- [Available data]:
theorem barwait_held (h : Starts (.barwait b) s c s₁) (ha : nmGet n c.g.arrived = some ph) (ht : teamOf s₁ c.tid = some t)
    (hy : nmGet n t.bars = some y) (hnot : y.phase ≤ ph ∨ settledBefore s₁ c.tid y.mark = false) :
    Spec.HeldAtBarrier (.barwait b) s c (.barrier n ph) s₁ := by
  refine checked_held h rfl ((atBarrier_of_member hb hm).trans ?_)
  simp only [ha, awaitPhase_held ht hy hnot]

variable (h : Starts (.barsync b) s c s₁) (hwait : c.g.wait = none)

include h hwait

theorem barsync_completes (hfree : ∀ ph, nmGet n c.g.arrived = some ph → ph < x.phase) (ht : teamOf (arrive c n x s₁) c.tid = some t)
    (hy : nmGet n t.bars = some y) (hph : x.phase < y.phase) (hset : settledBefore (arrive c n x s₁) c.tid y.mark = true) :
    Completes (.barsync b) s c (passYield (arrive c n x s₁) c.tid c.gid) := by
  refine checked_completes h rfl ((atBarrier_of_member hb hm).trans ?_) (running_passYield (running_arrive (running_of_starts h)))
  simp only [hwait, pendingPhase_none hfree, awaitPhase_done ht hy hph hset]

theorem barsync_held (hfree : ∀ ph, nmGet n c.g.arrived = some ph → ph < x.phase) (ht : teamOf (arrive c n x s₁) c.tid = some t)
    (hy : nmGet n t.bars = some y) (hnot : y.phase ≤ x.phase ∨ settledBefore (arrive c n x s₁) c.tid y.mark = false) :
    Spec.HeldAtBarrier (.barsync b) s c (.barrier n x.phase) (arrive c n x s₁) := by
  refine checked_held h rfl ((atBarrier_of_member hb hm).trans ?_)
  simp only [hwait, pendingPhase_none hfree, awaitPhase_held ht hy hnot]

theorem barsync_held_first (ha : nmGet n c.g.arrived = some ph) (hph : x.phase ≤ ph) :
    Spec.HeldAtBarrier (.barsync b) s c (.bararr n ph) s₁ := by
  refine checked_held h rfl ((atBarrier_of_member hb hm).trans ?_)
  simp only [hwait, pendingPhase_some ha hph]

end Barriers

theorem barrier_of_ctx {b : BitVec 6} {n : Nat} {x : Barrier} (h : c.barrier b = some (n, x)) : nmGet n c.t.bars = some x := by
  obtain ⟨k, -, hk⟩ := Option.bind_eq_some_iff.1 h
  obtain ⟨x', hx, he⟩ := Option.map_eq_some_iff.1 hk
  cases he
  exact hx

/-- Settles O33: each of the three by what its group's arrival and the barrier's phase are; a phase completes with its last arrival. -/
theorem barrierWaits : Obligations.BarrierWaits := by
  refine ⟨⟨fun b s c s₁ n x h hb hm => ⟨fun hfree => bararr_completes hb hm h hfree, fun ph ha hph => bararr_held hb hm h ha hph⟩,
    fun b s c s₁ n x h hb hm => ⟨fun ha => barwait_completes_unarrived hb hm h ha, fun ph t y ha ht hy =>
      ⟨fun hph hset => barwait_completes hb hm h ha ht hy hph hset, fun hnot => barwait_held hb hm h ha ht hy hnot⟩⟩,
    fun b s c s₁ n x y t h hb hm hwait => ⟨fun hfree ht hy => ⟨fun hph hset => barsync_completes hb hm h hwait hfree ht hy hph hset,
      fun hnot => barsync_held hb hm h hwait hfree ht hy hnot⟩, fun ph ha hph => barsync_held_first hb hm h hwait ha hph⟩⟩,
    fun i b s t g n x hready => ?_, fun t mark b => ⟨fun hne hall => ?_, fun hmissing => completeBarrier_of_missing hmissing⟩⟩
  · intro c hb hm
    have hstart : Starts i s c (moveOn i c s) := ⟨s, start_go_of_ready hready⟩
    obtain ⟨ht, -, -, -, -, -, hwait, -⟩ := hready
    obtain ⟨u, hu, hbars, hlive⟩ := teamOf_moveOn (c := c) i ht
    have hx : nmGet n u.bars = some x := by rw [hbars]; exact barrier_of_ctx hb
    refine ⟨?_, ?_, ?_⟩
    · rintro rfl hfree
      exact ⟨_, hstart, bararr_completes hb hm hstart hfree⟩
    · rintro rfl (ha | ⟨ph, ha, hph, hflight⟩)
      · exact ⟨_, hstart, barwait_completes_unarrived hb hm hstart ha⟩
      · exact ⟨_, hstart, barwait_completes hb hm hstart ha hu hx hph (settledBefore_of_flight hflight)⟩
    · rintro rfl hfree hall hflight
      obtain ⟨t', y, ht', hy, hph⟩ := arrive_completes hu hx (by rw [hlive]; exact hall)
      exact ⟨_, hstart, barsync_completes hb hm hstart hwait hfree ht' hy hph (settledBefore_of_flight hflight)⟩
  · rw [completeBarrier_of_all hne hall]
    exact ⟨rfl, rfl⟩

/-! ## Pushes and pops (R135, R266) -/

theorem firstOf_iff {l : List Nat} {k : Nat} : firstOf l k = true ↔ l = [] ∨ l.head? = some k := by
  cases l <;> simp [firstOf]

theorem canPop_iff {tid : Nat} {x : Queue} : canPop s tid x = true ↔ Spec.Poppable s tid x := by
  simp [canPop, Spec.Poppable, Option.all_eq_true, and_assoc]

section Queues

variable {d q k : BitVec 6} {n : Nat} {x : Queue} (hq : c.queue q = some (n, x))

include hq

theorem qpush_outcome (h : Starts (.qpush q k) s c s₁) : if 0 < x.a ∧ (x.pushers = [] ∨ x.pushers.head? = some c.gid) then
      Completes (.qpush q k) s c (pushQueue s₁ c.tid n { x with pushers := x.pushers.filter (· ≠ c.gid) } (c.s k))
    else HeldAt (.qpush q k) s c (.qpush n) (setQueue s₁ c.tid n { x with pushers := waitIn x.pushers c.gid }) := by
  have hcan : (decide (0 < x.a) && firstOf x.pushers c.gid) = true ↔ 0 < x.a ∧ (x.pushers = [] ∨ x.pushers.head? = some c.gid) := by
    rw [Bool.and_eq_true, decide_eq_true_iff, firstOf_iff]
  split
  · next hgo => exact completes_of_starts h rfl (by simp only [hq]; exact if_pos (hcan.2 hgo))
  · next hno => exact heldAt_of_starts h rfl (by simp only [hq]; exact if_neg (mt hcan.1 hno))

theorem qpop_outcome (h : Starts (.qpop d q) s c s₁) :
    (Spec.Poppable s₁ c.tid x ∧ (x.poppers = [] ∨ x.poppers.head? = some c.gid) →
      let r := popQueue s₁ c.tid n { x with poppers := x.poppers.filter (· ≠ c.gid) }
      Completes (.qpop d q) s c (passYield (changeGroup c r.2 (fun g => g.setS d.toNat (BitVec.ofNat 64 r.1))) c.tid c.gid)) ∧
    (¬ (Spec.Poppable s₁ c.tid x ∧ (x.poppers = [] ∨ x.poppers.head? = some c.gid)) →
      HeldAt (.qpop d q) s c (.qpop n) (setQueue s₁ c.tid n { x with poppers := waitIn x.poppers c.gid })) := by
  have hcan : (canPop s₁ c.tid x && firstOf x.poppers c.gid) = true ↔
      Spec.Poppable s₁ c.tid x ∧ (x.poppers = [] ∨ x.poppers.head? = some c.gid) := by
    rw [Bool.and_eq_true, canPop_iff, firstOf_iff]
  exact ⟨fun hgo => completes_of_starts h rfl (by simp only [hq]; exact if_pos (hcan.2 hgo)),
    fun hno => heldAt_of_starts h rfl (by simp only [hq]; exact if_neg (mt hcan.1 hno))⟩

...

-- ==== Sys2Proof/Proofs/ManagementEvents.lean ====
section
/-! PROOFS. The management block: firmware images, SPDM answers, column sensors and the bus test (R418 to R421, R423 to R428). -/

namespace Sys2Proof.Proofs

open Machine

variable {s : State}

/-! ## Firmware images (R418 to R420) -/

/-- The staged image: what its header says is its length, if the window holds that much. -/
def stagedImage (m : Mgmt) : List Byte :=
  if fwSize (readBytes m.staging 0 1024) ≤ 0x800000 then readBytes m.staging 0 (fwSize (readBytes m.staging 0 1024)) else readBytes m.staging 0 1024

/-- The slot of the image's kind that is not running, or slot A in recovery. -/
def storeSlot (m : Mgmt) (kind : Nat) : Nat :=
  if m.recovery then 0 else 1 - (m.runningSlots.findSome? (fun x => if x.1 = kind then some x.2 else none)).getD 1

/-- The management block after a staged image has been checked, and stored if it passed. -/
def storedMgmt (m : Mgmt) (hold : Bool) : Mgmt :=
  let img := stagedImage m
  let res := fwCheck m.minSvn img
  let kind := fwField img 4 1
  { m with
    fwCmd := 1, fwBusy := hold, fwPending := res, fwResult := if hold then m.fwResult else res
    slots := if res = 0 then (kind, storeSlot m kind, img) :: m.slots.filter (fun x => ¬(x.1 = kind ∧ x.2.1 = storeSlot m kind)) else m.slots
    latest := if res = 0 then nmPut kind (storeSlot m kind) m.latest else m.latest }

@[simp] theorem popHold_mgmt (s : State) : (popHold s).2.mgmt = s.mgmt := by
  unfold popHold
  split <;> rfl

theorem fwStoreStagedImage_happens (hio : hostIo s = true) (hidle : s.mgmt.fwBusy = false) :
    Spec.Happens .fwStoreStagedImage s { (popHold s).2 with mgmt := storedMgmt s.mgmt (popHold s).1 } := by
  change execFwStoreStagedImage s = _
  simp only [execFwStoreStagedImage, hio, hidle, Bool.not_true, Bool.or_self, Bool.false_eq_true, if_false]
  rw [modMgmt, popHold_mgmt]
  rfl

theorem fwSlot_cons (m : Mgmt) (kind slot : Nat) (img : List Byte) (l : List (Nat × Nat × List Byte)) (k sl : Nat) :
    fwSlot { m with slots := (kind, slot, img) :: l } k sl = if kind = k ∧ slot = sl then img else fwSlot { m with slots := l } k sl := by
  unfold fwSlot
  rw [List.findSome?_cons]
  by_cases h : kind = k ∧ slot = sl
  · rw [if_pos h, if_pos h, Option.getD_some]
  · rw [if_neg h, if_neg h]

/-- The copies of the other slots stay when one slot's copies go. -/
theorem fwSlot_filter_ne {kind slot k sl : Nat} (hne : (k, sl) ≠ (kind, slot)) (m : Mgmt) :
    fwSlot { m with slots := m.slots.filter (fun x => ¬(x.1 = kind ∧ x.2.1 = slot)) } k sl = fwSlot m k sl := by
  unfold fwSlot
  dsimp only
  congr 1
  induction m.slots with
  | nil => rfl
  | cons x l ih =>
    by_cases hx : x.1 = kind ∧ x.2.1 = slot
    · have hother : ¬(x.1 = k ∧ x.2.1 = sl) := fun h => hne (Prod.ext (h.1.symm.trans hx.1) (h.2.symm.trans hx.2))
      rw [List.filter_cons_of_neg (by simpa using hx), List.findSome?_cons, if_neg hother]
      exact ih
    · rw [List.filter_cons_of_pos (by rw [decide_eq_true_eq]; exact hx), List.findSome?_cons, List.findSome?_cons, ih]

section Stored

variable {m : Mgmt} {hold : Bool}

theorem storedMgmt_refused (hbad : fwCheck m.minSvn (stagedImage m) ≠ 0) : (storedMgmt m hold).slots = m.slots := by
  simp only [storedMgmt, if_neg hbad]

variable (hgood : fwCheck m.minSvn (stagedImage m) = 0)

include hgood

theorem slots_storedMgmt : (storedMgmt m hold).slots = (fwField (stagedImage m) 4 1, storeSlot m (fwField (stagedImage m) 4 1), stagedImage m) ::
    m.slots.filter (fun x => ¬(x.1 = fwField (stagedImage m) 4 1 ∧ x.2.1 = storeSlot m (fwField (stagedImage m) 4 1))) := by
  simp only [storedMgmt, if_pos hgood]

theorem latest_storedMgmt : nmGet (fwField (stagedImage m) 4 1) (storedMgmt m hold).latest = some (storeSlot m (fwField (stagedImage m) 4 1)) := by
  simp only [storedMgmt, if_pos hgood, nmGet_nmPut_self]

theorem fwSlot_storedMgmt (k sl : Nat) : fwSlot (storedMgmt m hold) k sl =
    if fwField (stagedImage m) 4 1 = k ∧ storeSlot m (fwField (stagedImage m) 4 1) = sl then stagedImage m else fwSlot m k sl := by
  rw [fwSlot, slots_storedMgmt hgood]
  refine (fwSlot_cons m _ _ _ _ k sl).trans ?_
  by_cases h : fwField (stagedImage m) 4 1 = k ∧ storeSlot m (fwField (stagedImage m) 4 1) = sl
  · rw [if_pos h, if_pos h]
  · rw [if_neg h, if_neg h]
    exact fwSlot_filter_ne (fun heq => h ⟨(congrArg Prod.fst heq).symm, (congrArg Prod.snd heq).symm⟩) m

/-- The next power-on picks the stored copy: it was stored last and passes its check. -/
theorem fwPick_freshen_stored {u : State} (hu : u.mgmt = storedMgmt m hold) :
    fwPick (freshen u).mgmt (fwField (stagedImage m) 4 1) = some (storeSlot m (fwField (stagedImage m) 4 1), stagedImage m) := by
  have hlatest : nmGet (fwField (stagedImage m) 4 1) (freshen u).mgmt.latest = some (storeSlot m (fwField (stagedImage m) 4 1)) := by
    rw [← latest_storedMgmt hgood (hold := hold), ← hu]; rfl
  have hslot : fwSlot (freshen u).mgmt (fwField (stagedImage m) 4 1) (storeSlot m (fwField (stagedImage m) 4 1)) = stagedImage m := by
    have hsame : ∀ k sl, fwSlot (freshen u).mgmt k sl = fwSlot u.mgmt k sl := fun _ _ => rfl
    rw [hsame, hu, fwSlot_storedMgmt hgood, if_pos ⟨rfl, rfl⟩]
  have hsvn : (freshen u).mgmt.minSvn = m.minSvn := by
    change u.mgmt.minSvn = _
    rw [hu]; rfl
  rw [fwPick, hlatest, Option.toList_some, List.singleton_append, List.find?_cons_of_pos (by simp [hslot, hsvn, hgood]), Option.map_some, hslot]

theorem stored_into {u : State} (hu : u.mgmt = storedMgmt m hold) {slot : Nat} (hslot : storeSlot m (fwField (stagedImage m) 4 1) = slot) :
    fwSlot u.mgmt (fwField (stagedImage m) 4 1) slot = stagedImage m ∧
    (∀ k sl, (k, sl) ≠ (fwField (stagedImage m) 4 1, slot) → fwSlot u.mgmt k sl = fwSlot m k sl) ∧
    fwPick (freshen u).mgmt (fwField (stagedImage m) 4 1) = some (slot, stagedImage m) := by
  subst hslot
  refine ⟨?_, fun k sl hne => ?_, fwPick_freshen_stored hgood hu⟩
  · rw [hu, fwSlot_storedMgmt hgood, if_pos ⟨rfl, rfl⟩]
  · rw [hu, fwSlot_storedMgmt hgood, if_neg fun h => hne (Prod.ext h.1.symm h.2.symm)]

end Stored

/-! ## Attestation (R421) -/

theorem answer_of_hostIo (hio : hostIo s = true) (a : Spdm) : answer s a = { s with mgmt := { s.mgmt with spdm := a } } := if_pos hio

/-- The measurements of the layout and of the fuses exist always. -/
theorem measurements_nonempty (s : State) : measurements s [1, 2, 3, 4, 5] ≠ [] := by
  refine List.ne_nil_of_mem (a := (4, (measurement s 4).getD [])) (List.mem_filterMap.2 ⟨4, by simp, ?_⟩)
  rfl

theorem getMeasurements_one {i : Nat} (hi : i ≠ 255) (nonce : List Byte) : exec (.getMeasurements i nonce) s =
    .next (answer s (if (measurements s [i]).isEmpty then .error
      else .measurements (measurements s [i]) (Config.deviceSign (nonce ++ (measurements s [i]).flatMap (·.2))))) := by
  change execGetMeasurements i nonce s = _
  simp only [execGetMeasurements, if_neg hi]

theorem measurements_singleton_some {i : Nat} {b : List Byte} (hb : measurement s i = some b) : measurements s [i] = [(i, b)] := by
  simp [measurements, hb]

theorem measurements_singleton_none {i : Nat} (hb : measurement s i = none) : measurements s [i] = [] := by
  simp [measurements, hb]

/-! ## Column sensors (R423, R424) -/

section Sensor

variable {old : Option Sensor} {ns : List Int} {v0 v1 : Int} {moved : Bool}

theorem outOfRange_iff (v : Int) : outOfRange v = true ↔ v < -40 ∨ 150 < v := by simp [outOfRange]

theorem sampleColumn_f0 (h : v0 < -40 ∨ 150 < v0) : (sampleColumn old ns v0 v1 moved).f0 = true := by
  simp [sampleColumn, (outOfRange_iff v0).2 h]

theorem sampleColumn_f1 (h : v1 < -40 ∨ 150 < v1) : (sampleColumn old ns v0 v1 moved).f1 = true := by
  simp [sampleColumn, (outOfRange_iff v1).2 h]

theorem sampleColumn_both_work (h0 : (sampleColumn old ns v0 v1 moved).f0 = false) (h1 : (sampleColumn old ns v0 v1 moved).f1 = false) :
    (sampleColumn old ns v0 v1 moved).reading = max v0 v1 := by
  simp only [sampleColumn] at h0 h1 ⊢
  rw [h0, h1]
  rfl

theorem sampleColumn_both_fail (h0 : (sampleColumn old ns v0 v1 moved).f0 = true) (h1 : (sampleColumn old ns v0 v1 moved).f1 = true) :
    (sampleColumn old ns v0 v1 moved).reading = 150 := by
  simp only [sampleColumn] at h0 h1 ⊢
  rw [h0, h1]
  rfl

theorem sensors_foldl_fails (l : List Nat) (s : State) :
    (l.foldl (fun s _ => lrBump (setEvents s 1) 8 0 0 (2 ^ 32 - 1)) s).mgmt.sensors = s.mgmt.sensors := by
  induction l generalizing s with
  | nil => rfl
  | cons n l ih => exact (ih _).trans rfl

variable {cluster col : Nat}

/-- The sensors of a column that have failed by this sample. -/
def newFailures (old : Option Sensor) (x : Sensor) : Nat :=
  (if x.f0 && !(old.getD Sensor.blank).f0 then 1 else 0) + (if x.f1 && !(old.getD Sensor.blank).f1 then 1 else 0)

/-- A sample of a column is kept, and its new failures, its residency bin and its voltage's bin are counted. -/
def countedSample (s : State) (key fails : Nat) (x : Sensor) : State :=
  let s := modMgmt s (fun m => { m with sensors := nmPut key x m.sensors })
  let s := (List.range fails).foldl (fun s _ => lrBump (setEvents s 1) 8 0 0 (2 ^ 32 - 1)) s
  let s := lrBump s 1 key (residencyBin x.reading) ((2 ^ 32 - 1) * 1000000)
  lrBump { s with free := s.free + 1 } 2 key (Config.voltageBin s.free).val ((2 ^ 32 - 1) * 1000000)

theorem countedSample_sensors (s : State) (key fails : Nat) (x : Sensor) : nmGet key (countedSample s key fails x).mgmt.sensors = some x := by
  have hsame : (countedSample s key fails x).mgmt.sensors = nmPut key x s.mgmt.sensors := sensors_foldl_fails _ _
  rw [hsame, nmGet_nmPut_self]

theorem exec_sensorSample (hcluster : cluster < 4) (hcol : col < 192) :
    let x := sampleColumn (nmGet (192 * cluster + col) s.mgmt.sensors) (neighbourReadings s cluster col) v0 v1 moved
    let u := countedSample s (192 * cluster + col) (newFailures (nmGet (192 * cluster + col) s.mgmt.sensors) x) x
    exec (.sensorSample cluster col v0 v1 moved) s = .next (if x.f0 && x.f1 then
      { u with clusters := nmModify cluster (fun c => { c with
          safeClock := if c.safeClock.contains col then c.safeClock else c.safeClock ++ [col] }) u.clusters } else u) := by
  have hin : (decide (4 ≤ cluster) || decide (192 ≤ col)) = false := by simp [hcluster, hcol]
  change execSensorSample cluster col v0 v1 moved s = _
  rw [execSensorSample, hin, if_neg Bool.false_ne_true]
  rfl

--

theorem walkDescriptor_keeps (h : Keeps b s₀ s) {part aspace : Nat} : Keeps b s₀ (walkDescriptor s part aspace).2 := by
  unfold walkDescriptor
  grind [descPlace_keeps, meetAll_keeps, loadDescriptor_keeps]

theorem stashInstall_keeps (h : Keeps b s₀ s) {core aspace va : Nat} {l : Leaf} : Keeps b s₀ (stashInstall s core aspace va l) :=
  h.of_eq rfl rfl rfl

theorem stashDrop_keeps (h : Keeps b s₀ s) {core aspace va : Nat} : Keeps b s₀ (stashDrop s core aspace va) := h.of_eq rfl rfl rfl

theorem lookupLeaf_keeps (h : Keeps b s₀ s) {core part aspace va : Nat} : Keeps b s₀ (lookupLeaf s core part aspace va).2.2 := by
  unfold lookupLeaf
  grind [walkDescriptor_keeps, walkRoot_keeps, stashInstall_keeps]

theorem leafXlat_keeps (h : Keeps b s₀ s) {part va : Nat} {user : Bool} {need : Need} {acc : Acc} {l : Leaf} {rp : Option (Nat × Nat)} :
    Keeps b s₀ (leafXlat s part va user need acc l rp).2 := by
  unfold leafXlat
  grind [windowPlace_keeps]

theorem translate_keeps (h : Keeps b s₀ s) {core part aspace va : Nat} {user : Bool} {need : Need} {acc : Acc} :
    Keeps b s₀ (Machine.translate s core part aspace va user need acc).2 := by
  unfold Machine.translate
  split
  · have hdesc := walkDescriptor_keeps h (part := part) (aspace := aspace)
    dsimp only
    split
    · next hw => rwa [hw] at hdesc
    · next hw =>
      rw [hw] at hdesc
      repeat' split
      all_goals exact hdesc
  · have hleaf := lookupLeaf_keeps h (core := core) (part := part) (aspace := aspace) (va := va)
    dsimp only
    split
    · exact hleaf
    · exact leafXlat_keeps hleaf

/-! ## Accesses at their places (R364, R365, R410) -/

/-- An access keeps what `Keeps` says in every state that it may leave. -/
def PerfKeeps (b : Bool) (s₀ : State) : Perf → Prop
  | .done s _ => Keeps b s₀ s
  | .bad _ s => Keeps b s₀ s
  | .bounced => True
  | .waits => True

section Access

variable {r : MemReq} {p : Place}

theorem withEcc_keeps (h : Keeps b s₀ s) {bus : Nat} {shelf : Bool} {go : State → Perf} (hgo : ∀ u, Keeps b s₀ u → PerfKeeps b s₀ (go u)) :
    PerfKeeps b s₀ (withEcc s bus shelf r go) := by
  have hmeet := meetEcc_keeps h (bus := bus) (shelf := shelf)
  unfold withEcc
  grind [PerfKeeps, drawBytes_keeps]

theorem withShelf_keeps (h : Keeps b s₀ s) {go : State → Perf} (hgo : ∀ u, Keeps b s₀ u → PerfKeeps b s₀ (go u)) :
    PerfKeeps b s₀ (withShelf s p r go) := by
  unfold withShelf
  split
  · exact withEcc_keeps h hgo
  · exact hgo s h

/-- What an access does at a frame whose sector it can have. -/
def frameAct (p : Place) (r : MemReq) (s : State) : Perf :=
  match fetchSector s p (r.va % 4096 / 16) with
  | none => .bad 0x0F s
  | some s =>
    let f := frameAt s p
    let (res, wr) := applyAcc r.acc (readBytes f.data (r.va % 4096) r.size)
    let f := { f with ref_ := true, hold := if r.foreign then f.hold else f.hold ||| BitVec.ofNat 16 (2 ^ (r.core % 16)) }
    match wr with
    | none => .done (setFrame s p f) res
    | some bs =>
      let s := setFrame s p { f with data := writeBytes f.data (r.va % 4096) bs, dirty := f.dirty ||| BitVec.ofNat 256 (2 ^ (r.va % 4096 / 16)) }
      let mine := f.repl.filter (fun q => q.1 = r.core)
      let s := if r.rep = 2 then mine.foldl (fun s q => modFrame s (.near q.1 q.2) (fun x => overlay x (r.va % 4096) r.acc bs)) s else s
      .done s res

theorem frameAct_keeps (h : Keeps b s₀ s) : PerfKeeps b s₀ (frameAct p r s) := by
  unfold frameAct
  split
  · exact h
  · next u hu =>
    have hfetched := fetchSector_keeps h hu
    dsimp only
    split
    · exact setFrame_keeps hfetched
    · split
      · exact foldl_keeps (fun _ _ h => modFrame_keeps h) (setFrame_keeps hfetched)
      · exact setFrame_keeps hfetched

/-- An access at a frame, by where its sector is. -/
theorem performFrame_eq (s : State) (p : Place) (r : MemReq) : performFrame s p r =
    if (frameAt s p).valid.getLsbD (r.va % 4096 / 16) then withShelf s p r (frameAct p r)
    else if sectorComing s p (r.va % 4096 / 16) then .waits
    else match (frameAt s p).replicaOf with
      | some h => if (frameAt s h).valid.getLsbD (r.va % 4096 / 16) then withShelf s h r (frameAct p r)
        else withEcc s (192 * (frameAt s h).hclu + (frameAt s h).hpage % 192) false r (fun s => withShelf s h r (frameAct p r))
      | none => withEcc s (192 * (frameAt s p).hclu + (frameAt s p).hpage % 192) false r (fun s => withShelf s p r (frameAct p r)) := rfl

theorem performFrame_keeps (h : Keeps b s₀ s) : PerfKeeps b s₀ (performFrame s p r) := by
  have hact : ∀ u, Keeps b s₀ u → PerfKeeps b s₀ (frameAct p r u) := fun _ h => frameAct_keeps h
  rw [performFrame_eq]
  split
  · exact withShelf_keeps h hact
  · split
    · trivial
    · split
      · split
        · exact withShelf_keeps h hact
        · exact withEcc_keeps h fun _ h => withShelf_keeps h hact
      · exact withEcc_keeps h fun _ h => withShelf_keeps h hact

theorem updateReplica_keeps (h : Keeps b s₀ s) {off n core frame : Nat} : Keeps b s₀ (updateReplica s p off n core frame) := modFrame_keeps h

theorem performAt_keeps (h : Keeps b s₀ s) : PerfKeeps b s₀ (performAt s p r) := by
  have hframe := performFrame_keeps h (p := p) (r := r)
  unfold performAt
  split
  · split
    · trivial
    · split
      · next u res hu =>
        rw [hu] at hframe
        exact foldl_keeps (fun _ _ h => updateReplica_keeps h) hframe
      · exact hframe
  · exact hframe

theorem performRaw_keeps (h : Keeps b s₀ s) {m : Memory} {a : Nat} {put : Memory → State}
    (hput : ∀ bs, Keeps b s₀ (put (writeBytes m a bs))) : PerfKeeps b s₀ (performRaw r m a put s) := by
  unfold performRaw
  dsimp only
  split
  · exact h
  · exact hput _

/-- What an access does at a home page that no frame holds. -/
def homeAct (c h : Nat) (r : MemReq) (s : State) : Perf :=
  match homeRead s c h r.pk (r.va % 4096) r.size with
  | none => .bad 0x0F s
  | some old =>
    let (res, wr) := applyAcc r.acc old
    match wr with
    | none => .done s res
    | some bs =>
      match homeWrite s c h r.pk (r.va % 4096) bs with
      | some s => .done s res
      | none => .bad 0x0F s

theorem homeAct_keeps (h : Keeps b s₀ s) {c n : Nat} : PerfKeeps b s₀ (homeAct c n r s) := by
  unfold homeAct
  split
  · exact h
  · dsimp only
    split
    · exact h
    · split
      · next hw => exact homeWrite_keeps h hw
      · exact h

- [Your task]: Once you find the string "performAt" in a line of the records, copy that line.

- [Exercise result]:
theorem performAt_keeps (h : Keeps b s₀ s) : PerfKeeps b s₀ (performAt s p r) := by
  unfold performAt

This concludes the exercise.